Видео смотрите в группе мероприятия
Обсуждение Кирилла Моргунова читайте в этом же выпуске «Формаслова».
Рецензия 1. Мария Мельникова о подборке стихотворений Ильи Кондрашова

Неожиданное и приятное ощущение — среди обычных подборок, созданных автором с той или иной степенью монтажного мастерства, встретить собрание текстов повышенной концептуальности. Подборка Ильи Кондрашова представляет собой интересное сочетание завершенности и незавершенности. Фактически это снимок одного из моментов процесса лучевого формирования книги — с известным началом, но неизвестным концом.
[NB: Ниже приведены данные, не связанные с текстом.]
-- ==== Sys2Proof/Tests/Slice0.lean ====
section
/-! SUPPORT. The model's own tests, with expected results from spec/, and for every statement with
hypotheses a state and operands that meet them together. -/

namespace Sys2Proof.Machine.Tests

/-! ### Helpers -/

/-- The reset state with an input loaded. -/
def withInput (bs : List Byte) : State :=
  { State.reset with inBuf := Memory.ofBytes 0 bs, inLen := bs.length }

/-- The reset state with the host about to do something. -/
def withHost (as : List HostAction) : State := { State.reset with host := as }

/-- What the host observes of an outcome, where there is a next state. -/
def observed : Host.Outcome State Fault Refusal → Option Observation
  | .next t => some t.observe
  | .fault _ => none
  | .refused _ => none

/-- The observation of a success with these bytes. -/
def success (bs : List Byte) : Option Observation :=
  some { err := 0, errPos := 0, outLen := bs.length, output := bs.map some }

/-- The observation of a failed DECODE. -/
def failure (code : BitVec 3) (pos : Nat) : Option Observation :=
  some { err := code, errPos := pos, outLen := 0, output := [] }

/-- `xesef-dixax`, the encoding of `31 32` (95_test_vectors.md T-ENC7). -/
def strXesef : List Byte := [0x78, 0x65, 0x73, 0x65, 0x66, 0x2D, 0x64, 0x69, 0x78, 0x61, 0x78]

/-! ### Well-formedness, command words, encodings -/

/-- 00_scope.md R5: `IN_MAX >= 5`. -/
theorem test_wf_refuses_small_inMax : ¬ Params.wf { inMax := 4, outMax := 197 } := by decide

/-- 00_scope.md R5: `OUT_MAX >= 6 * (IN_MAX / 2) + 5`. -/
theorem test_wf_refuses_small_outMax : ¬ Params.wf { inMax := 64, outMax := 196 } := by decide

/-- The parameters of 95_test_vectors.md section 3, with `LENW = 8`. -/
theorem test_wf_accepts_reference : Params.reference.wf ∧ Params.reference.lenW = 8 := by
  decide +kernel

/-- 30_encoding.md R45: bit 0 is the one field; the word of ENCODE written out bit by bit. -/
theorem test_decode_word_encode : decodeInstr [0b00000000#8] = .ok (.encode, []) := rfl

/-- The word of DECODE written out bit by bit. -/
theorem test_decode_word_decode : decodeInstr [0b00000001#8] = .ok (.decode, []) := rfl

/-- There is no command without a byte. -/
theorem test_decode_refuses_nothing : decodeInstr [] = .error .noCommandByte := rfl

/-- The classifier on the bytes of 95_test_vectors.md T-ROM3. -/
theorem test_class : [0x61#8, 0x62#8, 0x78#8, 0x2D#8, 0x41#8, 0x6A#8, 0x00#8, 0xFF#8].map charClass =
    [.vowel, .dataCons, .sentinel, .sep, .other, .other, .other, .other] := by decide

/-- The checksum on the largest sum, 95_test_vectors.md T-C last row. -/
theorem test_csnext_max : csnext 35 0xFF 0xFF = 19 := by decide

/-! ### The commands -/

/-- 95_test_vectors.md T-ENC15: `FF FF` gives `xuzoz-zyxux`. -/
theorem test_encode_all_ones : observed (exec .encode (withInput [0xFF, 0xFF])) =
    success [0x78, 0x75, 0x7A, 0x6F, 0x7A, 0x2D, 0x7A, 0x79, 0x78, 0x75, 0x78] := by decide +kernel

/-- 95_test_vectors.md T-ENC10: `61 62 63` gives `ximek-domex`. -/
theorem test_encode_odd : observed (exec .encode (withInput [0x61, 0x62, 0x63])) =
    success [0x78, 0x69, 0x6D, 0x65, 0x6B, 0x2D, 0x64, 0x6F, 0x6D, 0x65, 0x78] := by decide +kernel

/-- 43_decoder.md R124, worked example: `xesef-dixax` gives `31 32`. -/
theorem test_decode_even : observed (exec .decode (withInput strXesef)) = success [0x31, 0x32] := by
  decide +kernel

/-- 95_test_vectors.md T-DEC31: `xaaef-dixax` is `ExpectedConsonant`, not the numeric check. -/
theorem test_decode_order : observed (exec .decode (withInput [0x78, 0x61, 0x61, 0x65, 0x66, 0x2D, 0x64,
    0x69, 0x78, 0x61, 0x78])) = failure 6 0 := by decide +kernel

/-! ### Witnesses: the hypotheses of each statement can be met together -/

theorem witness_reset_inv : State.reset.Inv := by constructor <;> decide

/-- The invariant with any host list. -/
theorem inv_withHost (as : List HostAction) : (withHost as).Inv := by
  have h := witness_reset_inv
  exact ⟨h.params_wf, h.inLen_le, h.outLen_le, h.err_outLen, h.errPos_err, h.errPos_lt, h.idle, h.in_wf,
    h.in_below, h.out_wf, h.out_range, h.op_eq, h.ip_le, h.op_le⟩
Согласно пояснению автора, «Спираль» — это переведенная в печатный формат и немного дополненная версия книги, которая «изначально существовала в рукописном виде и была отксерокопирована для распространения в узком кругу читателей — друзей и хороших знакомых автора».
Последующие издания Илья Кондрашов планирует делать снова рукописными. В предисловии для печатной версии он поясняет даже, как в рукописной версии отличалось изображение лампочки на обложке и какое значение имели эти детали. Содержание книги будет трансформироваться и в дальнейшем. «Эта книжка, скорее всего, ещё будет дописываться. Вы держите её в руках в том виде, в котором она есть, потому что именно идея переписать эти тексты на бумагу и скрепить их воедино дала толчок к их совместному развитию, несмотря на то что как единое целое они существовали и до написания», — поясняет Кондрашов. Насколько важно читателю знать о еще не написанных, пребывающих в области возможного текстах? Для определенной категории читателей — очень важно и существенно влияет на взаимоотношение с материей книги. Перед нами — въедливый в очень хорошем смысле слова автор, отлично понимающий концепцию слоистости смысла.
Изображение лампочки на обложке — неспроста. Она здесь вовсе не банальная метафора идеи. Лампочке посвящено основное предисловие — точнее, не лампочке как таковой, а созданию лампочки, рождению замысла ее устройства, изобретению главного преимущества электрического светоча перед свечами и газовыми лампами. О стихах в этом тексте не сказано ни слова, больше всего он напоминает отрывок из увлекательного научно-популярного эссе, но любой сколь-нибудь развитый читатель быстро выстроит в сознании нужную связь — и получит несомненное интеллектуальное удовольствие. Предисловие в поэтических сборниках часто оказывается самым слабым местом, симулякром текста, находящимся под обложкой «просто потому, что нужно какое-то предисловие». Оживляя предисловие, наполняя его — последуем за авторской метафорой — электрическим светом, Илья Кондрашов осуществляет акт важной литературной работы по поддержанию идеи поэтической книги в технической исправности.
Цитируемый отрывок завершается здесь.